(Stored data)
□ □ □ □
/-- One write; a half-written last byte keeps its high half. -/
def State.putOne (s : State) (x : Put) : Except Missed State :=
  let go := fun (t : State) (bs : List Byte) =>
    let r := t.storeBytes x.sp x.a bs
    if r.1 = .ok then Except.ok r.2 else .error (⟨r.1, x.sp, x.mem, x.a, bs.length, some bs⟩ : Missed)
  if x.half then
    let e := x.a + x.bs.length - 1
    let o := s.loadBytes x.sp e 1
    if o.1 = .ok then
      go o.2.2 (x.bs.dropLast ++ [BitVec.ofNat 8 (leValue (x.bs.drop (x.bs.length - 1)) % 16 + leValue o.2.1 / 16 * 16)])
    else .error ⟨o.1, x.sp, x.mem, e, 1, none⟩
  else go s x.bs

/-- Writes in order: the state, or the first that was not served and the state it found. -/
def State.puts (s : State) : List Put → Except (Missed × State) State
  | [] => .ok s
  | x :: l => match s.putOne x with
    | .ok t => t.puts l
    | .error e => .error (e, s)

/-! ## Doorbells (R115) -/

/-- The causes of an M-word's doorbell target. -/
def State.bellFails (s : State) (sp : Nat) (w : W256) : List (Fail × Nat) :=
  if mDBE w then failsOf 0 (bellCause s (s.gReg sp (mGD w))) else []

/-- An M-word ends: its doorbell is set, once, and it retires. -/
def State.ringAndEnd (s : State) (sp pc : Nat) (w : W256) : Perf :=
  if mDBE w then
    match s.sendBell sp (s.gReg sp (mGD w)) (2 ^ mDBBIT w) with
    | some t => .ok t (pc + 1)
    | none => .check s sp mcDieLost
  else .ok s (pc + 1)

/-- The doorbell of an M-word would wait at the XD (R298). -/
def State.bellWaits (s : State) (sp : Nat) (w : W256) : Bool := mDBE w && s.bellHeld (s.spUnit sp) (s.gReg sp (mGD w))

/-- Such a word waits before any effect. -/
def State.unlessBell (s : State) (sp : Nat) (w : W256) (body : Perf) : Perf := if s.bellWaits sp w then .hold s else body

/-- The word takes its first failure, or goes on. -/
def withFails (l : List (Fail × Nat)) (body : Perf) : Perf :=
  match firstFail l with | some f => failPerf f | none => body

/-- The writes of a word, then its end. -/
def State.finishPuts (s t : State) (sp pc : Nat) (w : W256) (l : List Put) (away : Bool) : Perf :=
  match t.puts (putOrder s.free l) with
  | .ok u => ({ u with free := u.free + 1 + away.toNat }).ringAndEnd sp pc w
  | .error e => e.1.perf s e.2

/-- A POOL descriptor is refused: PLY or STRAND scope in a ply of more than one (R165). -/
def State.shared (s : State) (sp : Nat) (w : W256) : Bool := s.inRealPly sp && decide (wScope w ≠ 2)

/-! ## LDT and STT (R110, R126, R137, Table PLY-1) -/

/-- Bytes of a member's stripe of a memory row. -/
def mtRow (x : Spin) (w : W256) : Nat := rowBytes (x.fmtD (mFM w)) (shapeAt w 128).elems

/-- The offsets of a member's rows in a[AD]. -/
def State.mtOffs (s : State) (sp : Nat) (w : W256) (k : Worker) : List Nat :=
  let x := s.spin sp
  let step := if aKIND (x.getA (mAD w)) = 1 then 0 else k.m * mtRow x w
  (List.range (shapeAt w 128).rows).map fun r => mOff x w + r * mMSTRIDE w + (if k.n = 1 then 0 else step)

/-- The bytes a memory row's start is a multiple of. -/
def mtAlign (f : Fmt) : Nat := if f.slot ≤ 2 then 1 else f.slot / 2

/-- A memory row does not start at a multiple of the memory element size (R110). -/
def mtAlignFails (x : Spin) (w : W256) (k : Worker) (offs : List Nat) : List (Fail × Nat) :=
  let a := x.getA (mAD w)
  failsOf k.mem (((offs.filter fun o => (aBASE a + o) % mtAlign (x.fmtD (mFM w)) ≠ 0).take 1).map fun o =>
    (8, BitVec.ofNat 64 (aBASE a + o)))

/-- The failures of LDT and STT at issue: PLY_SCOPE, ZERO_FIELD, the selectors, the descriptor, the doorbell's target; then,
where the shape names an element, alignment and footprint in every member. -/
def State.mtFails (s : State) (sp : Nat) (w : W256) (store : Bool) : List (Fail × Nat) :=
  let x := s.spin sp
  let h := shapeAt w 128
  let zero := if store then
      (if mMSTRIDE w = 0 ∧ 1 < h.rows ∧ h.elems ≠ 0 then [((5, 192) : Cause)] else [])
    else zeroStride h 144
  let blocks := if sameFmt x w then [] else blockCause x (mFM w) ++ blockCause x (mFT w)
  let pre := scopeCause s sp w ++ zero ++ descCause x (mAD w) false (s.shared sp w) ++ selCause x (mFM w) ++
    selCause x (mFT w) ++ blocks
  failsOf 0 (pre ++ rightsCause x (mAD w) (if store then 2 else 1)) ++ s.bellFails sp w ++
    (if h.rows = 0 ∨ h.elems = 0 ∨ ¬ pre.isEmpty then []
     else (s.workers sp (wScope w)).flatMap fun k =>
      mtAlignFails x w k (s.mtOffs sp w k) ++
        s.footFails k (mAD w) (s.mtOffs sp w k) (mtRow x w))

/-- The code of element `e` of a row of bytes. -/
def rowElem (f : Fmt) (bs : List Byte) (e : Nat) : Nat :=
  if f.slot = 1 then leValue ((bs.drop (e / 2)).take 1) / 16 ^ (e % 2) % 16
  else leValue ((bs.drop (e * (f.slot / 2))).take (f.slot / 2)) % 2 ^ f.width

/-- The bytes of a row of codes; the high half of a last odd half-byte is zero. -/
def rowPack (f : Fmt) (cs : List Nat) : List Byte :=
  if f.slot = 1 then
    (List.range ((cs.length + 1) / 2)).map fun i =>
      BitVec.ofNat 8 ((cs[2 * i]?).getD 0 % 16 + (cs[2 * i + 1]?).getD 0 % 16 * 16)
  else cs.flatMap fun c => leBytes (f.slot / 2) c

/-- A row of `elems` half-bytes ends in the middle of a byte. -/
def halfRow (f : Fmt) (elems : Nat) : Bool := f.slot == 1 && elems % 2 == 1

/-- The rounding of an M-word into the selector `k`. -/
def Spin.mRounding (x : Spin) (w : W256) (k : Nat) : Rounding := ⟨x.rmode (mRND w) k, x.getG (mGSEED w)⟩

/-- Row `r` of LDT is written to the tile of member `m`. -/
def Spin.loadRow (x : Spin) (w : W256) (m r : Nat) (bs : List Byte) : Spin :=
  let h := shapeAt w 128
  let o := h.off + r * h.rstride
  let fm := x.fmtD (mFM w)
  let ft := x.fmtD (mFT w)
  if sameFmt x w then
    if halfRow ft h.elems then
      let old := leValue (x.tileBytes (mT w) (o + bs.length - 1) 1)
      x.setTileBytes (mT w) o (bs.dropLast ++
        [BitVec.ofNat 8 (leValue (bs.drop (bs.length - 1)) % 16 + old / 16 * 16)])
    else x.setTileBytes (mT w) o bs
  else (List.range h.elems).foldl (fun y e =>
    y.putElem ft (mT w) h r e
      (encodeVal ft ((x.mRounding w (mFT w)).at r (m * h.elems + e)) (decodeVal fm (rowElem fm bs e)))) x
□ □ □ □
From the entries above, return each line with the word "selCause" in it.

  let pre := scopeCause s sp w ++ zero ++ descCause x (mAD w) false (s.shared sp w) ++ selCause x (mFM w) ++
    selCause x (mFT w) ++ blocks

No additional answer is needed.